> **REQUIRED WORK**
Provide only the number of lines in the data below that contain the string "when".

....

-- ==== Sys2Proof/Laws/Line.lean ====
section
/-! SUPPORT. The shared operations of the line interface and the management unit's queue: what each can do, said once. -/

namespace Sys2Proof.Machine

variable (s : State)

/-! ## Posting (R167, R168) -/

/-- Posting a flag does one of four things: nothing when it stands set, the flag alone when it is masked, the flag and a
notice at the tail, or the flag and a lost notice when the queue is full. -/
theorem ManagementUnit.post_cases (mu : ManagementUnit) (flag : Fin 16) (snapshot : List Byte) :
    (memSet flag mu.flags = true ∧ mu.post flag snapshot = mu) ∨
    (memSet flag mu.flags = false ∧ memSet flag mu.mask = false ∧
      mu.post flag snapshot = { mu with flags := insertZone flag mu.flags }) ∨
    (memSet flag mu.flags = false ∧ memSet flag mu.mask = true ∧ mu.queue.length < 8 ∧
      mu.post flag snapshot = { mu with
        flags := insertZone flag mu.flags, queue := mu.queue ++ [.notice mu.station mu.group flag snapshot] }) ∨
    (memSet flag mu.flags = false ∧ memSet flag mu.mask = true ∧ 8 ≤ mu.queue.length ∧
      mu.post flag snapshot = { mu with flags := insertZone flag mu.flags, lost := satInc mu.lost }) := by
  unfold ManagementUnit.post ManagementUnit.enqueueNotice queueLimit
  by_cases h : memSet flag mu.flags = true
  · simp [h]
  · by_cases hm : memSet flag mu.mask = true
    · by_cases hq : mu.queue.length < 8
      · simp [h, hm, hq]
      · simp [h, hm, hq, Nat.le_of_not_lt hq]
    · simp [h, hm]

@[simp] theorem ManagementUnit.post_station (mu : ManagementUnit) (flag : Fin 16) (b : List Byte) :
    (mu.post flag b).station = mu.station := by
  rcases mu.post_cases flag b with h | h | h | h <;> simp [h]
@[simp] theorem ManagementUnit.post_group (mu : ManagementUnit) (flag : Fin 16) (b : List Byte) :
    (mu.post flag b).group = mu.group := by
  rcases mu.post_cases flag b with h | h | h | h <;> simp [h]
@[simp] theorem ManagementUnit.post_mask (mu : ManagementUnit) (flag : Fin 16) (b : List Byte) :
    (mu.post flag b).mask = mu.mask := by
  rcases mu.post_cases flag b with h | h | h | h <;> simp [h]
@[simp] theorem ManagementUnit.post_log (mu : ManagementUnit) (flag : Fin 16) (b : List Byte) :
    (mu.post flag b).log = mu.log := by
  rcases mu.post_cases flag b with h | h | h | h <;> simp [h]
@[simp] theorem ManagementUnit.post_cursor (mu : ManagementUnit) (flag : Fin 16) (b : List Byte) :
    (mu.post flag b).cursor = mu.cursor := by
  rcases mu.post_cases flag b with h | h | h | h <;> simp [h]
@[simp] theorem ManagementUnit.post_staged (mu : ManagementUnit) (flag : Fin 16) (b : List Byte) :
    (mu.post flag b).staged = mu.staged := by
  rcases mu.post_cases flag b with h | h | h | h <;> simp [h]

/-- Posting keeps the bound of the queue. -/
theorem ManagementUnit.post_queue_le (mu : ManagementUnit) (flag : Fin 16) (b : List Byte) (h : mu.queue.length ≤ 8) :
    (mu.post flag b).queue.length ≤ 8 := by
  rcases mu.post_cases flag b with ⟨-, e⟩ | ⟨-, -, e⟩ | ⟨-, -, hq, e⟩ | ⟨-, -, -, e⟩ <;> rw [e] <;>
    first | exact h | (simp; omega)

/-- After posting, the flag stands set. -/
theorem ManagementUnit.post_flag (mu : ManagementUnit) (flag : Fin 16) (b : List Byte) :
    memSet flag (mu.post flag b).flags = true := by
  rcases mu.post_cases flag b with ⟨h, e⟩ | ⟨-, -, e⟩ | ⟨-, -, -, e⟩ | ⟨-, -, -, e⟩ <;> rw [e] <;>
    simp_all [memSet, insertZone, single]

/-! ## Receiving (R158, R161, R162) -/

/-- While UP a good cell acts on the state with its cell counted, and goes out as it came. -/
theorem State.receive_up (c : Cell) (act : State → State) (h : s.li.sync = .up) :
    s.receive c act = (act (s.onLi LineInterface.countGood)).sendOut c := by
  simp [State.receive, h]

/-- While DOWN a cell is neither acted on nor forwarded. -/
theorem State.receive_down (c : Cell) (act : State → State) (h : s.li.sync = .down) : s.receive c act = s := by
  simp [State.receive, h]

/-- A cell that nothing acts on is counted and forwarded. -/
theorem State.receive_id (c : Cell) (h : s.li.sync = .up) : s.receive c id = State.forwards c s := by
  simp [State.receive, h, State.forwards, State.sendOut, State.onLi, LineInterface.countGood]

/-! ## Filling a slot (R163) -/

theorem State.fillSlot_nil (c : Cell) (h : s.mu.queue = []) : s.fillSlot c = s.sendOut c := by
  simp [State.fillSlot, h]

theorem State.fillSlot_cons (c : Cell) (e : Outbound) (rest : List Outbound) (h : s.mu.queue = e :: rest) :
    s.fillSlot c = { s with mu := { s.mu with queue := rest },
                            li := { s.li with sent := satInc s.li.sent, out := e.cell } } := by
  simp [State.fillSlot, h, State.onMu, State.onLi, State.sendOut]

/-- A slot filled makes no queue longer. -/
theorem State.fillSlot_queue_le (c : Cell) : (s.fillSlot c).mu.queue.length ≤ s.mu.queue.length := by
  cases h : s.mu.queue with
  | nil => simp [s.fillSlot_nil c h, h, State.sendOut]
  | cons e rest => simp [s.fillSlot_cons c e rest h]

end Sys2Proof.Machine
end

....

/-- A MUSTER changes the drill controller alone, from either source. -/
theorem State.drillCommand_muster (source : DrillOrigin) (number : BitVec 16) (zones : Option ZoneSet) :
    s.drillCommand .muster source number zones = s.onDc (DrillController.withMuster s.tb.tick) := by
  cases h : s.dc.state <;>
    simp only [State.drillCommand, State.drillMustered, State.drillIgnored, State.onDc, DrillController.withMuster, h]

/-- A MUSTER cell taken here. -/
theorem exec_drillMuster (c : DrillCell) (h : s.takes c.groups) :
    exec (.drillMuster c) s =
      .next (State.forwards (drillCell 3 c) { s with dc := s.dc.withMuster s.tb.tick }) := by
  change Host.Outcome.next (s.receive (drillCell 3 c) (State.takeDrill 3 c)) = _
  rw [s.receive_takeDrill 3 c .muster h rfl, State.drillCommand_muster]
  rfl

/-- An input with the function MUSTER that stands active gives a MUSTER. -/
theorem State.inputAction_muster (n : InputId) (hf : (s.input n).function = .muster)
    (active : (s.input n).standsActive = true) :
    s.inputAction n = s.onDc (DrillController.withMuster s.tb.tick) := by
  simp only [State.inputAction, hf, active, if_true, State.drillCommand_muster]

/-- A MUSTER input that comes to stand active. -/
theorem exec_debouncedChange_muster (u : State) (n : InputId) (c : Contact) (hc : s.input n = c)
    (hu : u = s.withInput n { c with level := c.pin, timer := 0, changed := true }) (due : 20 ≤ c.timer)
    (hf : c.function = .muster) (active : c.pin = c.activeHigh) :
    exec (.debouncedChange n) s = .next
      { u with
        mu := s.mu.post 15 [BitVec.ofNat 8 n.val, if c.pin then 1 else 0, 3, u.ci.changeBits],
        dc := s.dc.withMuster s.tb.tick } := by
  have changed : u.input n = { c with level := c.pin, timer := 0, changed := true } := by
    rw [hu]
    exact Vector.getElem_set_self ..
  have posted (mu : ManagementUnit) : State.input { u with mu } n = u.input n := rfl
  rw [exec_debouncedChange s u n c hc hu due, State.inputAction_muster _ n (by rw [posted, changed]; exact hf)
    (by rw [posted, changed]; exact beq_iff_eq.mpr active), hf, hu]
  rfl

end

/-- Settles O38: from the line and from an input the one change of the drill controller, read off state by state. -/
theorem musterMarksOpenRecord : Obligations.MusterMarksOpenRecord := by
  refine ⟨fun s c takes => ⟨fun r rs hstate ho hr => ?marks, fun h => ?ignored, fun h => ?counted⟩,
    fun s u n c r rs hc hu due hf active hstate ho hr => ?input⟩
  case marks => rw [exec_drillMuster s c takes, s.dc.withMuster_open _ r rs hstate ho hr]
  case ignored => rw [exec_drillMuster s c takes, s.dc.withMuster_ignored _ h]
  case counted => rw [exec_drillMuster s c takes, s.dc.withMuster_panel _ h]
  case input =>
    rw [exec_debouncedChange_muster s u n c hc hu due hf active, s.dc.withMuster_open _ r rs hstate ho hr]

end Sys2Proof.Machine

....

> **TASK SOLUTION**
2